theorem iReset_eq (s : State) : iReset s = releaseHold (resetAll s).unaddressed := by
  unfold iReset
  generalize resetAll s = u
  rfl

theorem releaseHold_private (s : State) : Private s (releaseHold s) := by
  have write : ∀ (u : State) (v : BitVec 2), Private u (u.withRegs (u.regs.writeCtl v)) := by
    intro u v
    unfold Regs.writeCtl
    split <;> exact ⟨rfl, rfl, rfl, rfl, rfl, rfl, rfl, rfl, rfl, rfl, rfl, rfl⟩
  exact ((tick_untouched s).trans (tick_untouched _)).toPrivate.trans (write _ _)

/-! ### Every transmission cancelled -/

/-- What a bus reset leaves of `s`, whatever the peripheral does: no queue, the completions raised, the PREPARED nodes, and the
records of endpoints 1 and up. -/
structure AllCancelled (s t : State) : Prop where
  queue : ∀ e, (t.endpoint e).txq = []
  evt : t.trace.evt = s.trace.evt ++ epIds.flatMap (completions s)
  prepared : ∀ (h : Word) (n : Node), t.node? h = some n ↔ s.node? h = some n ∧ n.st = .prepared
  others : ∀ e, e ≠ 0 → t.endpoint e = { s.endpoint e with txq := [], txtoggle := false, txodd := .even }

/-- `AllCancelled` depends on the events, the nodes and the records alone, of endpoint 0 on the queue alone. -/
theorem AllCancelled.congr {s t u : State} (h : AllCancelled s t) (hevt : u.trace.evt = t.trace.evt)
    (hnodes : u.pool.nodes = t.pool.nodes) (hzero : (u.endpoint 0).txq = (t.endpoint 0).txq)
    (hothers : ∀ e, e ≠ 0 → u.endpoint e = t.endpoint e) : AllCancelled s u where
  queue e := by
    by_cases he : e = 0
    · rw [he, hzero]
      exact h.queue 0
    · rw [hothers e he]
      exact h.queue e
  evt := hevt.trans h.evt
  prepared k n := by
    rw [State.node?, hnodes]
    exact h.prepared k n
  others e he := (hothers e he).trans (h.others e he)

theorem AllCancelled.ofPrivate {s t u : State} (h : AllCancelled s t) (k : Private t u) : AllCancelled s u :=
  h.congr k.evt (by rw [k.pool]) (by rw [k.endpoint]) fun e _ => k.endpoint e

theorem AllCancelled.establishControl {s t : State} (h : AllCancelled s t) : AllCancelled s (establishControl t) :=
  (h.congr (u := t.updEp 0 fun r => { r with maxpkt := t.params.ep0Size, flags := 0b111#3, rxcb := cbEp0 }) rfl rfl
    (by rw [State.updEp_same]) fun _ he => State.updEp_other _ _ he).ofPrivate (establishControl_private t)

/-- With every queue cancelled the nodes that are left are those that were PREPARED. -/
theorem Cancelled.all {s u : State} (hi : QueueInv s) (c : Cancelled s epIds u) : AllCancelled s u where
  queue e := by rw [c.record e (mem_epIds e)]
  evt := c.evt
  others e _ := c.record e (mem_epIds e)
  prepared k n := by
    by_cases hk : ∃ e, k ∈ (s.endpoint e).txq
    · obtain ⟨e, hk⟩ := hk
      have hst := (hi.2.2.1 e).2 k hk
      rw [c.gone e (mem_epIds e) k hk]
      refine ⟨by simp, fun ⟨hn, hp⟩ => ?_⟩
      rw [hn] at hst
      simp [hp] at hst
    · have free : ∀ e, k ∉ (s.endpoint e).txq := fun e h => hk ⟨e, h⟩
      rw [c.node k fun e _ => free e]
      refine ⟨fun hn => ⟨hn, ?_⟩, fun h => h.1⟩
      cases hst : n.st with
      | prepared => rfl
      | queued e =>
        have := hi.2.2.2 _ (mem_nodes_of_node? hn) e hst
        rw [BitVec.ofNat_toNat, BitVec.setWidth_eq] at this
        exact absurd this (free e)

◆ ◆ ◆

**To do:** Your answer must be every line from the listing above that holds the string "hzero".

**Output of the exercise:**
    (hnodes : u.pool.nodes = t.pool.nodes) (hzero : (u.endpoint 0).txq = (t.endpoint 0).txq)
    · rw [he, hzero]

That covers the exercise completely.